PROBLEM DETAILS: Your answer should be the lines from the one containing "unfold State.outside; decide" through the final line below, copied exactly.

*** INPUT DATA ***

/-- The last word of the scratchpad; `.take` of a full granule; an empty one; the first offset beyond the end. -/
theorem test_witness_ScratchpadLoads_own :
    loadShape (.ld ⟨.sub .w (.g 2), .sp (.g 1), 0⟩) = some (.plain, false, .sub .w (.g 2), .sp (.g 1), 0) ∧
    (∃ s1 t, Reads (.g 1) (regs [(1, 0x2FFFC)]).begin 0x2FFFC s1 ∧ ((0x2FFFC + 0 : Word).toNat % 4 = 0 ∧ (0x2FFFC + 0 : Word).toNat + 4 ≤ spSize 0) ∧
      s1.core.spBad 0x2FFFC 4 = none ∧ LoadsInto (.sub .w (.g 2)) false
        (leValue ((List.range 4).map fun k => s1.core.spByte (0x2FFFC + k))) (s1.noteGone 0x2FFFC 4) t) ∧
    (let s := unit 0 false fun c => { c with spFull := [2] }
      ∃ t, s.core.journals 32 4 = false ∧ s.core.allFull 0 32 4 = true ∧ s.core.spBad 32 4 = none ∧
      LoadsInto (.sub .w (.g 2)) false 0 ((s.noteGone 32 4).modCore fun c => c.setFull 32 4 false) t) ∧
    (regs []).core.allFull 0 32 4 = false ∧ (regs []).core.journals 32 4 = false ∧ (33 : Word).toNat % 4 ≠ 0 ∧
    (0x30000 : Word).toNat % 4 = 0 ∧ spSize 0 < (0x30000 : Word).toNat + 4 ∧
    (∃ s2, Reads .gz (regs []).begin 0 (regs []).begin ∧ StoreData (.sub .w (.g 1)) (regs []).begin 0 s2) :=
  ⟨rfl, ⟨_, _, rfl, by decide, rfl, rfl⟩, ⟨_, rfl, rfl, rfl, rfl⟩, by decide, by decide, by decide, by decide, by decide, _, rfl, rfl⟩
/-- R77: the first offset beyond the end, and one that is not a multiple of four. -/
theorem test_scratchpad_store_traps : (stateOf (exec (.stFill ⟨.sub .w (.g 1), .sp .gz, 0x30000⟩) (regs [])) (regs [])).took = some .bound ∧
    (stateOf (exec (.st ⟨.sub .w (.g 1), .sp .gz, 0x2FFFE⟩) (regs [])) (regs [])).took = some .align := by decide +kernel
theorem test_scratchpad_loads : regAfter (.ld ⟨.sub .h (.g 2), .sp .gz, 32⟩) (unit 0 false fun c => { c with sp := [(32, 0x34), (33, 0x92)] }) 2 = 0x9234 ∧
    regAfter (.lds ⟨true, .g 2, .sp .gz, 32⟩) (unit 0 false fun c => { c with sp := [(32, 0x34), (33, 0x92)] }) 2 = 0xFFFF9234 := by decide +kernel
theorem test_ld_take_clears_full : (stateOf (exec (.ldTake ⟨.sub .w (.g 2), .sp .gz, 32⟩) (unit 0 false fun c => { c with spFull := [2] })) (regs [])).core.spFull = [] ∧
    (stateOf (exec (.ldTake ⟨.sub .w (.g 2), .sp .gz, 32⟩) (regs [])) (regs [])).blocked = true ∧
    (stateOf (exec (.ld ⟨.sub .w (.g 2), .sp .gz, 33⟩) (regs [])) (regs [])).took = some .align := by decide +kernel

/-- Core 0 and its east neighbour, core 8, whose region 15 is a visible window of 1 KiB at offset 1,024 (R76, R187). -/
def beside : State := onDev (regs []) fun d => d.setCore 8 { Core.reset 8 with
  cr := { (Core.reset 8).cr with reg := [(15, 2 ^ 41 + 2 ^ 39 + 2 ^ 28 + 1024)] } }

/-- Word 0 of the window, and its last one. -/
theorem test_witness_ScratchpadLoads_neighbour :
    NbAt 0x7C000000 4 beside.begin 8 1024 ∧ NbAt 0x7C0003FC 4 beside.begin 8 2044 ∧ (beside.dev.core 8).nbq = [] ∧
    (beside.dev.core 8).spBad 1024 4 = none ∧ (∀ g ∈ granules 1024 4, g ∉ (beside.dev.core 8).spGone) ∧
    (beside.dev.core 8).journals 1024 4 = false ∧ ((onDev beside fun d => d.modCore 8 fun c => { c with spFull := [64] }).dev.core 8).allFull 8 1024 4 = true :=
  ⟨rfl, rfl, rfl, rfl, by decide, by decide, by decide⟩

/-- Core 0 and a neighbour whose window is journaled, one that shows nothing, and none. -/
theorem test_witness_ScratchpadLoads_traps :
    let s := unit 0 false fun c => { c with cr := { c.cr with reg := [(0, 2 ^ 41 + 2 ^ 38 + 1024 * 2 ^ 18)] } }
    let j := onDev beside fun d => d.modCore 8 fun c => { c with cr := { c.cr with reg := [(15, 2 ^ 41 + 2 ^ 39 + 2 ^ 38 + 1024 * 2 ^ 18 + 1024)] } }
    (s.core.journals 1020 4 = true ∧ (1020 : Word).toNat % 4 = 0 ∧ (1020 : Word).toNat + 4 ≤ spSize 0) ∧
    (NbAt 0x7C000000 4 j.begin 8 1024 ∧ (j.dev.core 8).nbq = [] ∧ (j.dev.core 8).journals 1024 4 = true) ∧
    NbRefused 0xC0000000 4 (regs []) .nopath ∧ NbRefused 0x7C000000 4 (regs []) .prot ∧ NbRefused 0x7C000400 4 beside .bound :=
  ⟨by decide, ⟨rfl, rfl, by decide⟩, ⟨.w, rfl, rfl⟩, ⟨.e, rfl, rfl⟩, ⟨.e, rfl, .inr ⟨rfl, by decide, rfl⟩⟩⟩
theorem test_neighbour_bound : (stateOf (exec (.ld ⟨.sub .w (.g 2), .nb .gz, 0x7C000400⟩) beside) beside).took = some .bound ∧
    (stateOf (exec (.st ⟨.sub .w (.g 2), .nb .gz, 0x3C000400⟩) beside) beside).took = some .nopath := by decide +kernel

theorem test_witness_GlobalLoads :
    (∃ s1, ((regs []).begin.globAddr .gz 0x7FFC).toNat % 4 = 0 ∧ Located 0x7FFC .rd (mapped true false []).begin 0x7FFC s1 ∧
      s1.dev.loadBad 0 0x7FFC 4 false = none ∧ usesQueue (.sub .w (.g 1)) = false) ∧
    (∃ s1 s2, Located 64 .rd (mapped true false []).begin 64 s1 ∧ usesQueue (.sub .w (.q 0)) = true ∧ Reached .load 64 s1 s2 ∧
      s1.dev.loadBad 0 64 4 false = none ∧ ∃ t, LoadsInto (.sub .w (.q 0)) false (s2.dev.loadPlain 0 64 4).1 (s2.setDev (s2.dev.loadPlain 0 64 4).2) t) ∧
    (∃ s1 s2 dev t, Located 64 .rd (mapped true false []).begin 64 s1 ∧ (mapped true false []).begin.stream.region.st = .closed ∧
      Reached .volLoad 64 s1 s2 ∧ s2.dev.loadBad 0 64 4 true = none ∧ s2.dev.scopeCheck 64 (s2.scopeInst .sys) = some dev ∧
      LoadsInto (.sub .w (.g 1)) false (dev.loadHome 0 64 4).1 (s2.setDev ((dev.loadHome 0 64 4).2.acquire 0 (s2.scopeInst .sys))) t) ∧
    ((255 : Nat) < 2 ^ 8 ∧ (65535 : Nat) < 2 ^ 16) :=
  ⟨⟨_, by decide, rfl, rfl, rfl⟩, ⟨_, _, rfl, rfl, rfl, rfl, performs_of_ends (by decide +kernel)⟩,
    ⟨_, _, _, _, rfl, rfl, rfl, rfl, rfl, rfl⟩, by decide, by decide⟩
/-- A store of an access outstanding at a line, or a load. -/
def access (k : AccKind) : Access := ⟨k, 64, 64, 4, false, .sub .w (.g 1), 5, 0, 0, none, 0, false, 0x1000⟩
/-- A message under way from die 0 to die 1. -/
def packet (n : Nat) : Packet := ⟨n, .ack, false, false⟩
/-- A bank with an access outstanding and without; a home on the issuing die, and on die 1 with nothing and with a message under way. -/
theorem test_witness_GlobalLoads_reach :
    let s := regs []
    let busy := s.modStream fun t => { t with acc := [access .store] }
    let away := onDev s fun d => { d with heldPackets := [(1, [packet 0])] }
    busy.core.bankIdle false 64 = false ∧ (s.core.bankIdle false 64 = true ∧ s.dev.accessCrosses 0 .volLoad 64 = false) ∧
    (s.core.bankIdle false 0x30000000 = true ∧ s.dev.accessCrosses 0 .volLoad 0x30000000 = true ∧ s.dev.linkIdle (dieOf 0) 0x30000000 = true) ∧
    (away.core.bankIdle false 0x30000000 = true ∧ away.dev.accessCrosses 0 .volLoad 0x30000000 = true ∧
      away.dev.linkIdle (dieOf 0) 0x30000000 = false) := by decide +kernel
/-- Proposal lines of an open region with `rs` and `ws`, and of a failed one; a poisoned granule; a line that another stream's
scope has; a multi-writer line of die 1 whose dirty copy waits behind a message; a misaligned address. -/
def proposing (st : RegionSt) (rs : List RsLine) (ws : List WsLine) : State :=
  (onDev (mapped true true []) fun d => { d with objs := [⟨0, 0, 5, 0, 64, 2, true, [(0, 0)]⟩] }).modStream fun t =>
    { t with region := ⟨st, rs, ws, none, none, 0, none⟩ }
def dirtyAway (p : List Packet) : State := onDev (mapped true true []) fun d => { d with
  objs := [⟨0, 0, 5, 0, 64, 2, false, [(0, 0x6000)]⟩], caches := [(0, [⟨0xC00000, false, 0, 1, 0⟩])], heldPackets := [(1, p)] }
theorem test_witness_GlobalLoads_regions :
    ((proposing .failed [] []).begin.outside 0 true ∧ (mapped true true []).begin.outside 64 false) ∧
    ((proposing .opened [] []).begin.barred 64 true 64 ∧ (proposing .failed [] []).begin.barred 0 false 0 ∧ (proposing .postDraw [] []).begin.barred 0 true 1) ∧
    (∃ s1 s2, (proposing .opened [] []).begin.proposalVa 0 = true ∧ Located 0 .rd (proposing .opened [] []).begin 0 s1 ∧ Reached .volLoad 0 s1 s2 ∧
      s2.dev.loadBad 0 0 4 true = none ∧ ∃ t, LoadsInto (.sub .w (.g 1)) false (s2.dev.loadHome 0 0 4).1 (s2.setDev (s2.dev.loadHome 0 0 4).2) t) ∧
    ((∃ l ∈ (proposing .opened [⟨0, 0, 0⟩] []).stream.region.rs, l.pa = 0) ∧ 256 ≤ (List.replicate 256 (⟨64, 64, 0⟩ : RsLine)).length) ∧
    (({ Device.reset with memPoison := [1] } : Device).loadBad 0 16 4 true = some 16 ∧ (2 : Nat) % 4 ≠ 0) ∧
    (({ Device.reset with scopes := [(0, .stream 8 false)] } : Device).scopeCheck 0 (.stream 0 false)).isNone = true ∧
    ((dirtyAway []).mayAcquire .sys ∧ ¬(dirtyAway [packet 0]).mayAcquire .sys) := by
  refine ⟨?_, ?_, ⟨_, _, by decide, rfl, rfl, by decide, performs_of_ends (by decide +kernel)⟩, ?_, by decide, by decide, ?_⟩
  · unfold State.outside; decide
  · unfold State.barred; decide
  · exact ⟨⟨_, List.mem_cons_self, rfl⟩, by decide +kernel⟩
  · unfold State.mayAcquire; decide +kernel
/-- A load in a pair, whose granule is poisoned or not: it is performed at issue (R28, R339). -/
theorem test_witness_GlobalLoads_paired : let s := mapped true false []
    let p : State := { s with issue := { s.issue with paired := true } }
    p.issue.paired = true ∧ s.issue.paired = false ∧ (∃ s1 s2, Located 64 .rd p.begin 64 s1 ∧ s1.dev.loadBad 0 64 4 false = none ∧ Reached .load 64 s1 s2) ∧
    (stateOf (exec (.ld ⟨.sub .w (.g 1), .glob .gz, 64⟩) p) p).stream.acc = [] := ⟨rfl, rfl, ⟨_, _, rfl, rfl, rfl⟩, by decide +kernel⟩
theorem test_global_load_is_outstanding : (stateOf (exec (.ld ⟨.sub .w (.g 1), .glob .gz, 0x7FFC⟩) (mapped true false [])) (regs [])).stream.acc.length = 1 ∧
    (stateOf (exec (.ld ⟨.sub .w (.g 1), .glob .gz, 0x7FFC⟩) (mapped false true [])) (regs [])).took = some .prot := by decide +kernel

*** End of INPUT DATA ***

EXERCISE ANSWER:
  · unfold State.outside; decide
  · unfold State.barred; decide
  · exact ⟨⟨_, List.mem_cons_self, rfl⟩, by decide +kernel⟩
  · unfold State.mayAcquire; decide +kernel
/-- A load in a pair, whose granule is poisoned or not: it is performed at issue (R28, R339). -/
theorem test_witness_GlobalLoads_paired : let s := mapped true false []
    let p : State := { s with issue := { s.issue with paired := true } }
    p.issue.paired = true ∧ s.issue.paired = false ∧ (∃ s1 s2, Located 64 .rd p.begin 64 s1 ∧ s1.dev.loadBad 0 64 4 false = none ∧ Reached .load 64 s1 s2) ∧
    (stateOf (exec (.ld ⟨.sub .w (.g 1), .glob .gz, 64⟩) p) p).stream.acc = [] := ⟨rfl, rfl, ⟨_, _, rfl, rfl, rfl⟩, by decide +kernel⟩
theorem test_global_load_is_outstanding : (stateOf (exec (.ld ⟨.sub .w (.g 1), .glob .gz, 0x7FFC⟩) (mapped true false [])) (regs [])).stream.acc.length = 1 ∧
    (stateOf (exec (.ld ⟨.sub .w (.g 1), .glob .gz, 0x7FFC⟩) (mapped false true [])) (regs [])).took = some .prot := by decide +kernel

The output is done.